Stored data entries

■ ■ ■ ■ ■

/-- COPY_TO_RELAY: up to `k` bytes, as credits allow; a refused byte ends it, with the full blocks before it (R360, R579). -/
def State.copyToRelay (s : State) (f n i k : Nat) : State :=
  match s.copyAt f n i 0 1 with
  | none => s
  | some d =>
    match s.copyRelay f (d.u 0x22 1) with
    | none => s.setDesc f n d
    | some r =>
      let len := d.u 0x18 8
      let x := s.relay r
      let m := min (min k (len - d.moved)) x.room
      let put (k : Nat) : State × DescSt :=
        (s.relayPut r (s.hostRead (d.u 8 8 + d.moved) k), { d with moved := d.moved + k })
      if !s.ready 28 then s.setDesc f n d
      else match s.relayRefuses (funView f) r false (decide (d.moved + m = len)) m with
      | some (e, k, a) =>
        let (t, d) := put k
        let (t, d) := t.copyDrop r d
        t.descAccess f n d e a
      | none =>
        let (t, d) := put m
        if d.moved = len then (t.relaySeal r).descEnd f n d 0 len 0 else t.setDesc f n d

/-- COPY_TO_FRAME: one burst into the filling buffer. -/
def State.copyToFrame (s : State) (f n i : Nat) : State :=
  match s.copyAt f n i 0 2 with
  | none => s
  | some d =>
    let fr := d.u 0x22 1
    let off := d.u 0x24 4
    let len := d.u 0x18 8
    if !s.rb (rRepFrcfg fr) fRepFrcfgEn || decide ((s.frameBuf fr 0).2 < off + len) then s.descEnd f n d 3 0 0
    else if !s.ready 28 then s.setDesc f n d
    else match s.frameWrite (funView f) fr off (s.hostRead (d.u 8 8) len) with
      | .ok s => s.descEnd f n { d with moved := len } 0 len 0
      | .error (e, a) => s.descAccess f n d e a

/-! ### Ends of rings (R588, R589) -/

/-- EN of a submission ring is cleared: its descriptors end ABORTED (R588). -/
def State.sqAbort (s : State) (f n : Nat) : State :=
  (s.sq f n).descs.foldl (fun s d =>
    let (s, d) :=
      if d.u 0 1 = 2 ∧ d.u 0x20 1 = 0 ∧ d.u 0x21 1 = 1 ∧ d.moved ≠ 0 then
        (match s.copyRelay f (d.u 0x22 1) with | some r => s.copyDrop r d | none => (s, d))
      else (s, d)
    s.descEnd f n d 8 d.moved 0) s

/-- What a write of HST.SQCTLn from `old` does beyond storing it (R572, R588). -/
def State.sqctlPost (s : State) (f n : Nat) (old : Word) : State :=
  let en := s.rb (rHstSqctl f n) fHstSqctlEn
  if en && !old.bit 0 then
    let a := rHstSqstat f n
    (s.setRf a fHstSqstatHead 0).setRf a fHstSqstatTail 0
  else if !en && old.bit 0 then s.sqAbort f n
  else s

/-- What a write of HST.CQCTLn from `old` does beyond storing it (R572, R588). -/
def State.cqctlPost (s : State) (f n : Nat) (old : Word) : State :=
  let en := s.rb (rHstCqctl f n) fHstCqctlEn
  if en && !old.bit 0 then
    let a := rHstCqstat f n
    let s := ((s.setRf a fHstCqstatHead 0).setRf a fHstCqstatTail 0).setRf a fHstCqstatPhase 1
    s.setCq f n { s.cq f n with waiting := [], extra := [], count := 0, since := none }
  else if !en && old.bit 0 then s.setCq f n { s.cq f n with waiting := [], extra := [] }
  else s

/-- Every ring of a function is disabled, and its MSI-X table reset (R589). -/
def State.funReset (s : State) (f : Nat) : State :=
  let s := (List.range 64).foldl (fun s n =>
    if s.rb (rHstSqctl f n) fHstSqctlEn then
      let old := s.reg (rHstSqctl f n)
      (s.setRf (rHstSqctl f n) fHstSqctlEn 0).sqctlPost f n old
    else s) s
  let s := (List.range 64).foldl (fun s n =>
    if s.rb (rHstCqctl f n) fHstCqctlEn then
      let old := s.reg (rHstCqctl f n)
      (s.setRf (rHstCqctl f n) fHstCqctlEn 0).cqctlPost f n old
    else s) s
  { s with host := { s.host with
    msix := s.host.msix.filter fun x => x.1 / 4096 != f
    pba := s.host.pba.filter fun x => x.1 / 128 != f } }

/-- FUNCTION_LEVEL_RESET (R589). -/
def State.flr (s : State) (f : Nat) : State :=
  if s.hostOn then (s.funReset f).flt (hstFlt 4 f) else s

/-- The PCIe link goes down (R589). -/
def State.hostDown (s : State) : State :=
  if !s.rb rHstPstat fHstPstatLinkup then s
  else
    let s := (s.funReset 0).funReset 1
    (s.setReg rHstPstat 0).flt (hstFlt 5 0)

/-- PCIE_LINK_UP (R566, R589, R591). -/
def State.hostLinkUp (s : State) (gen width bme : Nat) : State :=
  let a := rHstPstat
  if !s.domOn 45 || !s.ready 35 || s.rb a fHstPstatLinkup ||
      decide (gen < 4 ∨ s.rf rHstPctl fHstPctlMaxgen < gen) || !([1, 4, 8, 16].contains width) then s
  else
    let s := ((s.setRf a fHstPstatLinkup 1).setRf a fHstPstatGen gen).setRf a fHstPstatWidth width
    (s.setRf a fHstPstatFlit (if gen = 6 then 1 else 0)).setRf a fHstPstatBme bme

/-- HST.PCTL.CTO in µs (R571, R591). -/
def State.ctoUs (s : State) : Nat := 1000 * s.rf rHstPctl fHstPctlCto

/-- A descriptor's read of the host reaches the completion timeout (R571, R577, R579, R580, R582): it, which may read now, has
not moved on for CTO ms. -/
def State.descTimeout (s : State) (f n i : Nat) : State :=
  match (s.sq f n).descs[i]?.bind fun d => s.descAt f n i (d.u 0 1) with
  | none => s
  | some d =>
    let stop (d : DescSt) (s : State) (a : Nat) : State := s.descEnd f n d 5 d.moved a
    if s.time < d.since + s.ctoUs then s
    else match d.u 0 1 with
      | 1 => if d.list.isNone ∧ d.u 0x17 1 = 0 then stop d s (d.u 8 8) else s
      | 2 =>
        if d.u 0x20 1 = 1 then s
        else
          let a := (d.u 8 8 + d.moved) % 2 ^ 64
          (match (if d.u 0x21 1 = 1 then s.copyRelay f (d.u 0x22 1) else none) with
           | some r =>
             if (s.relay r).room = 0 then s
             else
               let (s, d) := s.copyDrop r d
               stop d s a
           | none => stop d s a)
      | 4 => if s.cfg.run.isSome then s else stop d s (d.u 8 8)
      | _ => s

/-! ### BAR2 (R567, R570) -/

/-- Pending bits `8 k` to `8 k + 7` of function `f`. -/
def State.pbaByte (s : State) (f k : Nat) : Nat :=
  (List.range 8).foldl (fun v i => v + 2 ^ i * (Tab.get flagDefault s.host.pba (128 * f + 8 * k + i)).toNat) 0

/-- What a read of a byte of BAR2 returns: the last index of a doorbell, the MSI-X table, the pending bits. -/
def State.bar2Byte (s : State) (f o : Nat) : Nat :=
  let bell (v : Nat) : Nat := v / 2 ^ (8 * (o % 8)) % 256
  if o < 0x200 then bell (s.sq f (o / 8)).bell
  else if 0x1000 ≤ o ∧ o < 0x1200 then bell (s.cq f (o % 0x1000 / 8)).bell
  else if 0x8000 ≤ o ∧ o < 0x8800 then (Tab.get msixDefault s.host.msix (4096 * f + (o - 0x8000))).toNat
  else if 0xC000 ≤ o ∧ o < 0xC010 then s.pbaByte f (o - 0xC000)
  else 0

/-- A vector that is masked no longer sends the message that is pending (R587; PRESUMED, PCIe: log entry 177). -/
def State.msixPoll (s : State) (f v : Nat) : State :=
  if Tab.get flagDefault s.host.pba (128 * f + v) &&
      !((Tab.get msixDefault s.host.msix (4096 * f + 16 * v + 12)).toNat.testBit 0) then
    State.msix { s with host := { s.host with pba := Tab.set flagDefault s.host.pba (128 * f + v) false } } f v
  else s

■ ■ ■ ■ ■

*Task goal*: Write out every line from the entries where "funReset" appears.

*Answer*:
def State.funReset (s : State) (f : Nat) : State :=
  if s.hostOn then (s.funReset f).flt (hstFlt 4 f) else s
    let s := (s.funReset 0).funReset 1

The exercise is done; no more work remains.